Canadian identity and heritage, in the political sense, have developed according to an economistic (resource-based) lens brought over from a distant continent — Europe — whose land and people were shaped by histories, political systems, and a cultural evolution completely distinct from the First Peoples of Turtle Island. Canada’s philosophical and political systems, which originated in Europe, have compelled its citizens to feel a sense of belonging to the Canadian society and ‘democracy,’ and protection from their rights as citizens — all of which are philosophical constructions and human thought experiments, and are, by definition, abstract, immaterial, and fleeting. Canada’s official national heritage is thus precarious and has shallow roots in the soil of Turtle Island. In contrast, Canada’s Indigenous heritage is rooted in the material and concrete: the land. Indigenous peoples across Canada (and the rest of the Americas) base their sense of identity and heritage on their love for Eatenonha (G. Sioui, 2019), the Wendat word for our Earth Mother, to which all human, Indigenous and non-Indigenous alike, as well as other-than-human beings, necessarily and inescapably belong. To the Indigenous mind, it is impossible to truly and meaningfully “belong” to immaterial political systems and ideologies, regardless of their geographical and cultural origins. Indigenous heritage is permanent and real, because our (human) relationship with the land will never be extinguished. While mainstream understandings and meanings of Canadian heritage, based on transitory political and economic paradigms in constant renegotiation, are immaterial, Canada’s Indigenous heritage offers a luxuriant source of inspiration for redefining what it means to be deeply Canadian.

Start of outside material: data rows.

-- ==== Sys2Proof/Machine/Due.lean ====
section
/-! DEFINITION. What the part does of itself when nothing waits: follow-on events that are due, and deadlines that the
time has reached (log 2). -/

namespace Sys2Proof.Machine

/-- A command with the condition under which it is due. -/
def dueWhen (c : Instr) (due : Bool) : Option Instr := if due then some c else none

/-- The follow-on events that are rows of the table, in the order log 2 gives them: handbacks, integration, closing,
the arbiter over the card. -/
def State.followOns (s : State) : List Instr :=
  if s.pathUp then
    ([dueWhen .bufferHandback !s.path.card.handbacks.isEmpty,
        dueWhen .sampleIntegration s.path.intake.integrationDue] ++
      (slotIndices.map fun i => dueWhen (.closingPad i) (s.slot i).padDue) ++
      (slotIndices.map fun i => dueWhen (.summaryBuild i) (s.summaryDue i && !(s.slot i).trackList.isEmpty)) ++
      [dueWhen .retryBegin s.retryDue.isSome, dueWhen .transactionBegin s.transactionDue.isSome]).filterMap id
  else []

/-- The deadlines that the time has reached, in the order of State.timers. -/
def State.expired (s : State) : List Instr := (s.timers.filter fun t => decide (t.2 = some 0)).map Prod.fst

/-- What is due in the part itself: a follow-on event, or the expiry of a deadline reached. -/
def State.due (s : State) : Option Instr := (s.followOns ++ s.expired).head?

end Sys2Proof.Machine
end

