-- ==== Sys2Proof/WellFormed.lean ====
section
/-! DEFINITION. Well-formed commands: every argument fits the bytes that R170 gives its field, and a data packet
carries the blocks its header counts. The range checks of a request are its owner's (Machine/Operands.lean): a
well-formed request may still be refused. -/

namespace Sys2Proof

/-- A number that fits k unsigned bytes. -/
def fitsBytes (k n : Nat) : Bool := n < 256 ^ k

/-- A number that fits two signed bytes. -/
def fitsSigned16 (n : Int) : Bool := -32768 ≤ n && n ≤ 32767

/-- MOTION SETUP's fields fit their bytes (01 section 1.2, 02 section 2.3). -/
def MotionArgs.wellFormed (a : MotionArgs) : Bool :=
  fitsBytes 1 a.startAddress && a.bias.all fitsSigned16 && fitsBytes 3 a.threshold && fitsBytes 1 a.holdMs &&
  a.rate.all (fitsBytes 2) && a.leak.all (fitsBytes 2) && a.limit.all (fitsBytes 3)

/-- LOAD GEOMETRY's fields fit their bytes (03 section 3.1). -/
def Geometry.wellFormed (g : Geometry) : Bool :=
  fitsBytes 2 g.sensorW && fitsBytes 2 g.sensorH && fitsBytes 2 g.w && fitsBytes 2 g.h && fitsBytes 1 g.bands &&
  fitsBytes 2 g.watchMs

/-- A SCAN LIST entry's fields fit their bytes (R115). -/
def ScanArg.wellFormed (e : ScanArg) : Bool := fitsBytes 2 e.rate && fitsBytes 1 e.discards

/-- PROTECT SETUP's fields fit their bytes (08 section 8.1). -/
def ProtectArgs.wellFormed (p : ProtectArgs) : Bool :=
  fitsBytes 2 p.scMa && fitsBytes 1 p.scSteps && fitsBytes 2 p.docMa && fitsBytes 1 p.docMs && fitsBytes 2 p.cocMa &&
  fitsBytes 1 p.cocMs && fitsBytes 2 p.covMv && fitsBytes 2 p.covMs && fitsBytes 2 p.duvMv && fitsBytes 2 p.duvMs

/-- CHARGE SETUP's fields fit their bytes (09 section 9.1). -/
def ChargeSettings.wellFormed (c : ChargeSettings) : Bool :=
  fitsBytes 2 c.icc && fitsBytes 2 c.vcv && fitsBytes 2 c.iterm && fitsBytes 2 c.prechargeMv &&
  fitsBytes 1 c.prechargeMin && fitsBytes 2 c.fastMin && fitsBytes 2 c.vfloor

/-- A data packet's good payload holds the blocks its header counts (12 section 12.1). -/
def payloadFits (n : Nat) (payload : Option (List Block)) : Bool :=
  match payload with
  | none => true
  | some blocks => blocks.length == n

/-- Every argument fits the bytes of its field. -/
def Instr.wellFormed (i : Instr) : Bool :=
  match i with
  | .motionSetup _ a => a.wellFormed
  | .imuWrite _ address data => fitsBytes 1 address && data.length ≤ 252
  | .imuRead _ address count => fitsBytes 1 address && fitsBytes 1 count
  | .imuReadDone bytes => bytes.length ≤ 8
  | .lensTable _ _ spacing entries => fitsBytes 2 spacing && entries.toList.all (fitsBytes 2)
  | .loadGeometry _ g => g.wellFormed
  | .clipArm _ slot clip _ lowWater => fitsBytes 1 slot && fitsBytes 2 clip && fitsBytes 2 (lowWater.getD 0)
  | .extentAdd _ slot _ start length => fitsBytes 1 slot && fitsBytes 4 start && fitsBytes 4 length
  | .clipStart _ slot => fitsBytes 1 slot
  | .clipStop _ slot _ => fitsBytes 1 slot
  | .clipDrop _ slot => fitsBytes 1 slot
  | .clipData slot n payload => fitsBytes 1 slot && fitsBytes 1 n && payloadFits n payload
  | .plainWrite start n payload => fitsBytes 4 start && fitsBytes 1 n && payloadFits n payload
  | .cardSetup _ retry timeout wait => fitsBytes 1 retry && fitsBytes 2 timeout && fitsBytes 2 wait
  | .cardRead _ payload => fitsBytes 4 (payload.getD ⟨0, 0⟩).start && fitsBytes 1 (payload.getD ⟨0, 0⟩).count
  | .currentRate _ rate => fitsBytes 2 rate
  | .scanList _ entries => entries.length ≤ 63 && entries.all ScanArg.wellFormed
  | .counterSet _ a => fitsBytes 2 a.capacity && fitsBytes 4 a.seed && fitsBytes 2 a.reserve && fitsBytes 2 a.lowCell
  | .protectSetup _ a => a.wellFormed
  | .chargeSetup _ a => a.wellFormed
  | .powerOnReset | .pathResetEnd | .dataReadyEdge | .sampleReadComplete _ | .sampleIntegration | .imuSilent
  | .shockHoldExpiry | .imuWriteDone | .steadyMode _ _ | .recenter _ | .frameStartUnit | .lineUnit _
  | .frameEndUnit | .sensorStall | .cardDetectRise | .cardDetectFall | .cardDebounceExpiry | .cardStartResponse _
  | .startDeadlineExpiry | .cardRescan _ | .transactionBegin | .cardCommandResponse _ | .writeBlockAck _ | .busyEnd
  | .busyTimeout | .cardResponseTimeout | .readBlockReceived _ | .retryBegin | .readWaitTimeout | .bufferHandback
  | .closingPad _ | .summaryBuild _ | .currentResult _ | .voltageResult _ | .scComparatorRise | .scComparatorFall
  | .scDelayExpiry | .docTimerExpiry | .cocTimerExpiry | .covTimerExpiry | .duvWarningExpiry | .duvCutExpiry
  | .dischargeHoldoffExpiry | .chargeHoldoffExpiry | .dischargeSwitch _ _ | .balanceSet _ _
  | .protectTransferExpiry _ | .chargeInhibit _ _ | .qualifyDeadlineExpiry | .prechargeTimerExpiry
  | .fastTimerExpiry | .zeroDeadlineExpiry | .weakClearExpiry | .pathReset _ _ | .headerError
  | .unknownRequest _ _ | .upstreamUnitSent | .identify _ | .statusRead _ | .energyRead _
  | .controlPayloadFailure _ => true

/-- Who sends a command: the camera processor over the path link, a device at one of the ports, time itself, or the part
as a follow-on of its own (INVENTORY, Agents). -/
inductive Sender where | processor | device | time | part
deriving DecidableEq, Repr

/-- The sender of a command. -/
def Instr.sender (i : Instr) : Sender :=
  match i with
  | .motionSetup _ _ | .imuWrite _ _ _ | .imuRead _ _ _ | .lensTable _ _ _ _ | .steadyMode _ _ | .recenter _
  | .loadGeometry _ _ | .clipArm _ _ _ _ _ | .extentAdd _ _ _ _ _ | .clipStart _ _ | .clipStop _ _ _
  | .clipDrop _ _ | .cardRescan _ | .cardSetup _ _ _ _ | .cardRead _ _ | .currentRate _ _ | .scanList _ _
  | .counterSet _ _ | .dischargeSwitch _ _ | .balanceSet _ _ | .protectSetup _ _ | .chargeInhibit _ _
  | .chargeSetup _ _ | .pathReset _ _ | .unknownRequest _ _ | .identify _ | .statusRead _ | .energyRead _
  | .controlPayloadFailure _ | .clipData _ _ _ | .plainWrite _ _ _ | .headerError => .processor
  | .powerOnReset | .dataReadyEdge | .sampleReadComplete _ | .imuWriteDone | .imuReadDone _ | .frameStartUnit
  | .lineUnit _ | .frameEndUnit | .cardDetectRise | .cardDetectFall | .cardStartResponse _
  | .cardCommandResponse _ | .writeBlockAck _ | .busyEnd | .readBlockReceived _ | .currentResult _
  | .voltageResult _ | .scComparatorRise | .scComparatorFall | .upstreamUnitSent => .device
  | .pathResetEnd | .imuSilent | .shockHoldExpiry | .sensorStall | .cardDebounceExpiry | .startDeadlineExpiry
  | .busyTimeout | .cardResponseTimeout | .readWaitTimeout | .scDelayExpiry | .docTimerExpiry | .cocTimerExpiry
  | .covTimerExpiry | .duvWarningExpiry | .duvCutExpiry | .dischargeHoldoffExpiry | .chargeHoldoffExpiry
  | .protectTransferExpiry _ | .qualifyDeadlineExpiry | .prechargeTimerExpiry | .fastTimerExpiry
  | .zeroDeadlineExpiry | .weakClearExpiry => .time
  | .sampleIntegration | .transactionBegin | .retryBegin | .bufferHandback | .closingPad _ | .summaryBuild _ => .part

/-- The tag of a request; no other command carries one (11 section 11.1). -/
def Instr.tag? (i : Instr) : Option Byte :=
  match i with
  | .motionSetup tag _ => some tag
  | .imuWrite tag _ _ => some tag
  | .imuRead tag _ _ => some tag
  | .lensTable tag _ _ _ => some tag
  | .steadyMode tag _ => some tag
  | .recenter tag => some tag
  | .loadGeometry tag _ => some tag
  | .clipArm tag _ _ _ _ => some tag
  | .extentAdd tag _ _ _ _ => some tag
  | .clipStart tag _ => some tag
  | .clipStop tag _ _ => some tag
  | .clipDrop tag _ => some tag
  | .cardRescan tag => some tag
  | .cardSetup tag _ _ _ => some tag
  | .cardRead tag _ => some tag
  | .currentRate tag _ => some tag
  | .scanList tag _ => some tag
  | .counterSet tag _ => some tag
  | .dischargeSwitch tag _ => some tag
  | .balanceSet tag _ => some tag
  | .protectSetup tag _ => some tag
  | .chargeInhibit tag _ => some tag
  | .chargeSetup tag _ => some tag
  | .pathReset tag _ => some tag
  | .unknownRequest tag _ => some tag
  | .identify tag => some tag
  | .statusRead tag => some tag
  | .energyRead tag => some tag
  | .controlPayloadFailure tag => some tag
  | .clipData _ _ _ | .plainWrite _ _ _ | .headerError | .powerOnReset | .dataReadyEdge | .sampleReadComplete _
  | .imuWriteDone | .imuReadDone _ | .frameStartUnit | .lineUnit _ | .frameEndUnit | .cardDetectRise
  | .cardDetectFall | .cardStartResponse _ | .cardCommandResponse _ | .writeBlockAck _ | .busyEnd
  | .readBlockReceived _ | .currentResult _ | .voltageResult _ | .scComparatorRise | .scComparatorFall
  | .upstreamUnitSent | .pathResetEnd | .imuSilent | .shockHoldExpiry | .sensorStall | .cardDebounceExpiry
  | .startDeadlineExpiry | .busyTimeout | .cardResponseTimeout | .readWaitTimeout | .scDelayExpiry
  | .docTimerExpiry | .cocTimerExpiry | .covTimerExpiry | .duvWarningExpiry | .duvCutExpiry
  | .dischargeHoldoffExpiry | .chargeHoldoffExpiry | .protectTransferExpiry _ | .qualifyDeadlineExpiry
  | .prechargeTimerExpiry | .fastTimerExpiry | .zeroDeadlineExpiry | .weakClearExpiry | .sampleIntegration
  | .transactionBegin | .retryBegin | .bufferHandback | .closingPad _ | .summaryBuild _ => none

end Sys2Proof
end

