-- ==== Sys2Proof/Certificates/Slice0/Obligations.lean ====
section
/-! DEFINITION. The statements, by block: the queue, time, reset, the path link and the laws that hold at every moment; then
motion intake, settings, steadying, the frame window, clip slots, the card, closing, measurement, protection, charging. A
witness of the hypotheses of each stands in Tests/Slice0.lean. -/

open Sys2Proof Sys2Proof.Machine

/-! ### The queue, time and the end of a step -/

/-- A step takes the command at the front of the queue and runs exactly it, on the state with the queue's rest. 95 says that
each command is whole and indivisible; that a queue orders them is the model's (log 5). -/
def Obligations.StepRunsFrontCommand : Prop :=
  ∀ (c : Instr) (rest : List Instr) (s : State), s.pending = c :: rest → step s = exec c { s with pending := rest }

/-- With nothing waiting, a step runs what is due in the part, and otherwise lets one microsecond pass (the model's choice,
log 2). Time that passes moves the two counters and the SC count and nothing else; run on by the time left to a deadline,
a counter stands at it, and the expiry of a deadline that is not set changes nothing (R1, R110, R125; log 3). -/
def Obligations.TimePassesOnAnEmptyQueue : Prop :=
  (∀ s : State, s.pending = [] →
    (∀ c, s.due = some c → step s = exec c s) ∧ (s.due = none → step s = .next (s.elapse 1))) ∧
  (∀ (s : State) d, s.pathUp = true → before s.now d = true → (s.elapse (s.pathLeft d)).now = d) ∧
  (∀ (s : State) d, s.mon.conv.subMs < 1000 → before s.monNow d = true → (s.elapse (s.monLeft d)).monNow = d) ∧
  (∀ (s : State) us, s.pathUp = true → (s.elapse us).now = s.now + BitVec.ofNat 32 us) ∧
  (∀ (s : State) us, s.pathUp = false → (s.elapse us).now = s.now) ∧
  (∀ (s : State) us, s.mon.conv.subMs < 1000 →
    (s.elapse us).monNow = s.monNow + BitVec.ofNat 32 ((s.mon.conv.subMs + us) / 1000)) ∧
  (∀ (s : State) us, s.elapse us =
    { s with
      path.intake.timestamp := (s.elapse us).now
      mon.conv.time := (s.elapse us).monNow
      mon.conv.subMs := (s.elapse us).mon.conv.subMs
      mon.prot.scLeft := s.mon.prot.scLeft.map (· - us) }) ∧
  ∀ (c : Instr) (s : State), (c, none) ∈ s.timers → exec c s = .next s

/-- Every command ends in a next state, leaves the commands that wait as they were, and changes the stored levels of the
input pins (log 6, DESIGN CHOICE) only where it is an event on a pin, or PROTECT_TRANSFER_EXPIRY, which carries the
comparator's signal under the new threshold (log 27). -/
def Obligations.CommandsNeverStopAndLeaveTheQueue : Prop :=
  ∀ (c : Instr) (s : State), ∃ t, exec c s = .next t ∧ t.pending = s.pending ∧
    (t.pins = s.pins ∨ c = .cardDetectRise ∨ c = .cardDetectFall ∨ c = .scComparatorRise ∨ c = .scComparatorFall ∨
      ∃ signal, c = .protectTransferExpiry signal)

/-! ### Reset -/

/-- What the part holds after POR, record by record as the head tables of 01 to 11 give it: the path domain in its reset of
2 ms with cause POR, every block of it at its path-reset value; the monitor domain at its POR values, the rail UP; and no
command waiting. The model's own fields in these records (idlePeak, integrationDue, startStep, handbacks, lastSignal, subMs,
and the track setting, low-water and SPACE LOW mark of a FREE slot) hold what logs 2, 9, 11, 13, 26 and 35 choose. -/
def Obligations.ResetLeavesTheSpecsValues : Prop :=
  State.reset.path = Path.afterReset ∧ State.reset.pending = [] ∧
  State.reset.path.intake =
    { timestamp := 0, state := .stopped
      active :=
        { enable := false, startAddress := 0, order := .highFirst, axes := ⟨.z, .y, .x⟩, signs := ⟨.plus, .plus, .plus⟩
          bias := ⟨0, 0, 0⟩, threshold := 0, holdMs := 30, rate := ⟨16, 16, 16⟩, leak := ⟨0, 0, 0⟩
          limit := ⟨2000000, 2000000, 2000000⟩ }
      pending := none, port := .free, reference := none, lastSample := none, silence := none, lastEdge := none
      shockHold := none, framePeak := 0, idlePeak := 0, overruns := 0, gaps := 0, silentEntries := 0
      integrationDue := false } ∧
  State.reset.path.engine =
    { shake := ⟨0, 0, 0⟩, carry := ⟨0, 0, 0⟩, lensH := none, lensV := none, pendingH := none, pendingV := none
      mode := .off, modeRequest := none, recentrePending := false
      flags := ⟨false, false, false, false, false, false⟩ } ∧
  State.reset.path.window =
    { geometry := none, pending := none, path := .idle, discardMarker := false, frameCounter := 0, generation := 0
      frame := none, lastBegun := none, watch := none, unsetFrames := 0, orphanLines := 0, shortFrames := 0
      stalls := 0 } ∧
  (∀ i, State.reset.slot i =
    { state := .free, clip := 0, track := false, lowWater := 0, spaceLowArmed := false, startFrame := none
      stopFrame := none, video := [], videoCursor := ⟨0, none⟩, trackList := [], accepted := 0, written := 0, gaps := 0
      faults := 0, firstFault := none, recordsWritten := 0, recordsLost := 0, cause := none
      buffers := #v[.free, .free], nextTrack := none, trackCursor := ⟨0, none⟩, firstStamp := none, step := .none }) ∧
  State.reset.path.card =
    { queue := [], nextSeq := 0, state := .absent, startStep := .resetCommand, capacity := none, debounce := none
      startDeadline := none, response := none, busy := none, transaction := none, failures := 0, reads := []
      readBuffer := .free, retryLimit := 3, writeTimeout := 500, readWait := 1000, transactions := 0, countedRetries := 0
      uncountedRetries := 0, failedTransactions := 0, handbacks := [], lastSignal := none } ∧
  State.reset.path.link =
    { outstanding := 0, replies := [], partsSent := 0, notices := [], lostSinceSent := 0, received := 0, released := 0
      creditPending := true, stream := [], pointer := .credit, cellsWhileFrame := 0, headerErrors := 0, payloadErrors := 0
      requestsLost := 0, noticesLost := 0, protectTag := none, lane := none } ∧
  State.reset.mon.conv =
    { time := 0, subMs := 0, rate := 64, pendingRate := none, settling := 2
      scanList := [⟨.cell1, 64, 1⟩, ⟨.cell2, 64, 1⟩, ⟨.input, 64, 1⟩, ⟨.battTemp, 64, 1⟩, ⟨.dieTemp, 64, 1⟩]
      pendingScan := none, scanIndex := 0, scanDiscards := 1, histories := ⟨[], [], [], [], [], [], []⟩, charge := 0
      remainder := 0, seeded := false, capacity := 2000, reserve := 50, lowCell := 3400 } ∧
  State.reset.mon.prot =
    { settings := ⟨12000, 4, 5000, 20, 3000, 20, 4300, 1000, 3000, 4000, true⟩, transfer := none, scLeft := none
      doc := none, coc := none, cov := none, duv := none, earlyWarning := false, dischargeRequest := true
      recoveryArmed := false, dischargeTrip := false, chargeTrip := false, dischargeHoldoff := none
      chargeHoldoff := none, recentTrips := [], lockout := false, duvCut := false, covBlocking := false
      balanceMode := .auto, manual1 := false, manual2 := false, switches := ⟨true, false, false, false, false⟩ } ∧
  State.reset.mon.chg =
    { state := .noInput, inputPresent := false, highCount := 0, inhibit := false
      settings := ⟨1000, 4200, 100, 3000, 30, 240, 4500⟩, qualify := none, prechargeTimer := .absent
      fastTimer := .absent, windowInside := false, dieHot := false, iccEff := 1000, iFloor := 1000, zero := none
      weakClear := none, causes := ⟨false, false, false, false⟩, lowCount := 0, setpoint := 0, demand := .none } ∧
  State.reset.mon.energy =
    { state := .low, railUp := true, cause := .por, resetEnd := some 2, retained := [], reserve := 50, lowCell := 3400 }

Music for Mental Health in Therapy and Everyday Life

  • April 14, 2021
  • Elizabeth Mitchell (PhD, RP, MTA), Assistant Professor, Faculty of Music; Coordinator, Bachelor of Music Therapy

This lecture will explore the mental health benefits of engaging in music both within clinical music therapy settings and everyday life. Elizabeth will discuss research and share examples from her practice as a music therapist in mental health treatment settings with adolescents and adults. Participants will leave with a greater understanding of the cognitive, emotional, and social benefits of musical engagement as well as practical ideas for using music to enhance their own wellness.

How We Caused and What We Can Do to End Homelessness in Canada

  • May 12, 2021
  • Erin Dej (PhD), Assistant Professor, Department of Criminology

Over a quarter of a million people in Canada experience homelessness every year. The crisis has grown dramatically over the last thirty years. None of this was inevitable. In this lecture, Erin Dej will explore how we got here and what we can do to reverse the tide to prevent and end homelessness in Canada.